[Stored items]
-- ==== Sys2Proof/Laws/State.lean ====
section
/-!
SUPPORT. The fields of the state after each update, so that no proof unfolds a record update, and the objects after each
operation that sets none.
-/

set_option Elab.async false

set_option linter.all false

namespace Sys2Proof.Laws

open Sys2Proof Sys2Proof.Machine

variable (s : State)

@[simp] theorem set_part (a0 : Nat) (a1 : Nat) : (s.set a0 a1).part = s.part := rfl
@[simp] theorem set_head (a0 : Nat) (a1 : Nat) : (s.set a0 a1).head = s.head := rfl
@[simp] theorem set_strs (a0 : Nat) (a1 : Nat) : (s.set a0 a1).strs = s.strs := rfl
@[simp] theorem set_clock (a0 : Nat) (a1 : Nat) : (s.set a0 a1).clock = s.clock := rfl
@[simp] theorem set_station (a0 : Nat) (a1 : Nat) : (s.set a0 a1).station = s.station := rfl
@[simp] theorem set_freeCount (a0 : Nat) (a1 : Nat) : (s.set a0 a1).freeCount = s.freeCount := rfl
@[simp] theorem set_timers (a0 : Nat) (a1 : Nat) : (s.set a0 a1).timers = s.timers := rfl
@[simp] theorem set_sessions (a0 : Nat) (a1 : Nat) : (s.set a0 a1).sessions = s.sessions := rfl
@[simp] theorem set_lockouts (a0 : Nat) (a1 : Nat) : (s.set a0 a1).lockouts = s.lockouts := rfl
@[simp] theorem set_sessionCounter (a0 : Nat) (a1 : Nat) : (s.set a0 a1).sessionCounter = s.sessionCounter := rfl
@[simp] theorem set_cmds (a0 : Nat) (a1 : Nat) : (s.set a0 a1).cmds = s.cmds := rfl
@[simp] theorem set_irq (a0 : Nat) (a1 : Nat) : (s.set a0 a1).irq = s.irq := rfl
@[simp] theorem set_jour (a0 : Nat) (a1 : Nat) : (s.set a0 a1).jour = s.jour := rfl
@[simp] theorem set_rates (a0 : Nat) (a1 : Nat) : (s.set a0 a1).rates = s.rates := rfl
@[simp] theorem set_sent (a0 : Nat) (a1 : Nat) : (s.set a0 a1).sent = s.sent := rfl
@[simp] theorem set_pending (a0 : Nat) (a1 : Nat) : (s.set a0 a1).pending = s.pending := rfl
@[simp] theorem set_canOpen (a0 : Nat) (a1 : Nat) : (s.set a0 a1).canOpen = s.canOpen := rfl
@[simp] theorem set_modeHeld (a0 : Nat) (a1 : Nat) : (s.set a0 a1).modeHeld = s.modeHeld := rfl
@[simp] theorem set_stateHeld (a0 : Nat) (a1 : Nat) : (s.set a0 a1).stateHeld = s.stateHeld := rfl
@[simp] theorem set_trunks (a0 : Nat) (a1 : Nat) : (s.set a0 a1).trunks = s.trunks := rfl
@[simp] theorem set_tunnels (a0 : Nat) (a1 : Nat) : (s.set a0 a1).tunnels = s.tunnels := rfl
@[simp] theorem set_fabric (a0 : Nat) (a1 : Nat) : (s.set a0 a1).fabric = s.fabric := rfl
@[simp] theorem set_scheds (a0 : Nat) (a1 : Nat) : (s.set a0 a1).scheds = s.scheds := rfl
@[simp] theorem set_disps (a0 : Nat) (a1 : Nat) : (s.set a0 a1).disps = s.disps := rfl
@[simp] theorem set_usb (a0 : Nat) (a1 : Nat) : (s.set a0 a1).usb = s.usb := rfl
@[simp] theorem set_svc (a0 : Nat) (a1 : Nat) : (s.set a0 a1).svc = s.svc := rfl
@[simp] theorem set_pd (a0 : Nat) (a1 : Nat) : (s.set a0 a1).pd = s.pd := rfl
@[simp] theorem set_time (a0 : Nat) (a1 : Nat) : (s.set a0 a1).time = s.time := rfl
@[simp] theorem set_eth (a0 : Nat) (a1 : Nat) : (s.set a0 a1).eth = s.eth := rfl
@[simp] theorem set_pl (a0 : Nat) (a1 : Nat) : (s.set a0 a1).pl = s.pl := rfl
@[simp] theorem set_stor (a0 : Nat) (a1 : Nat) : (s.set a0 a1).stor = s.stor := rfl
@[simp] theorem set_dram (a0 : Nat) (a1 : Nat) : (s.set a0 a1).dram = s.dram := rfl
@[simp] theorem set_fld (a0 : Nat) (a1 : Nat) : (s.set a0 a1).fld = s.fld := rfl
@[simp] theorem set_canNode (a0 : Nat) (a1 : Nat) : (s.set a0 a1).canNode = s.canNode := rfl
@[simp] theorem set_keys (a0 : Nat) (a1 : Nat) : (s.set a0 a1).keys = s.keys := rfl
@[simp] theorem set_secu (a0 : Nat) (a1 : Nat) : (s.set a0 a1).secu = s.secu := rfl
@[simp] theorem set_power (a0 : Nat) (a1 : Nat) : (s.set a0 a1).power = s.power := rfl
@[simp] theorem set_app (a0 : Nat) (a1 : Nat) : (s.set a0 a1).app = s.app := rfl
@[simp] theorem set_safety (a0 : Nat) (a1 : Nat) : (s.set a0 a1).safety = s.safety := rfl
@[simp] theorem set_boot (a0 : Nat) (a1 : Nat) : (s.set a0 a1).boot = s.boot := rfl
@[simp] theorem set_str (a0 : Nat) (a1 : Nat) (k : Nat) : (s.set a0 a1).str k = s.str k := rfl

[TASK DIRECTIONS]
Restate word for word the lines of the data above, starting at the line containing "s.station := rfl" and ending at the line containing "s.freeCount := rfl", both included, and nothing more.

[EXERCISE SOLUTION]
@[simp] theorem set_station (a0 : Nat) (a1 : Nat) : (s.set a0 a1).station = s.station := rfl
@[simp] theorem set_freeCount (a0 : Nat) (a1 : Nat) : (s.set a0 a1).freeCount = s.freeCount := rfl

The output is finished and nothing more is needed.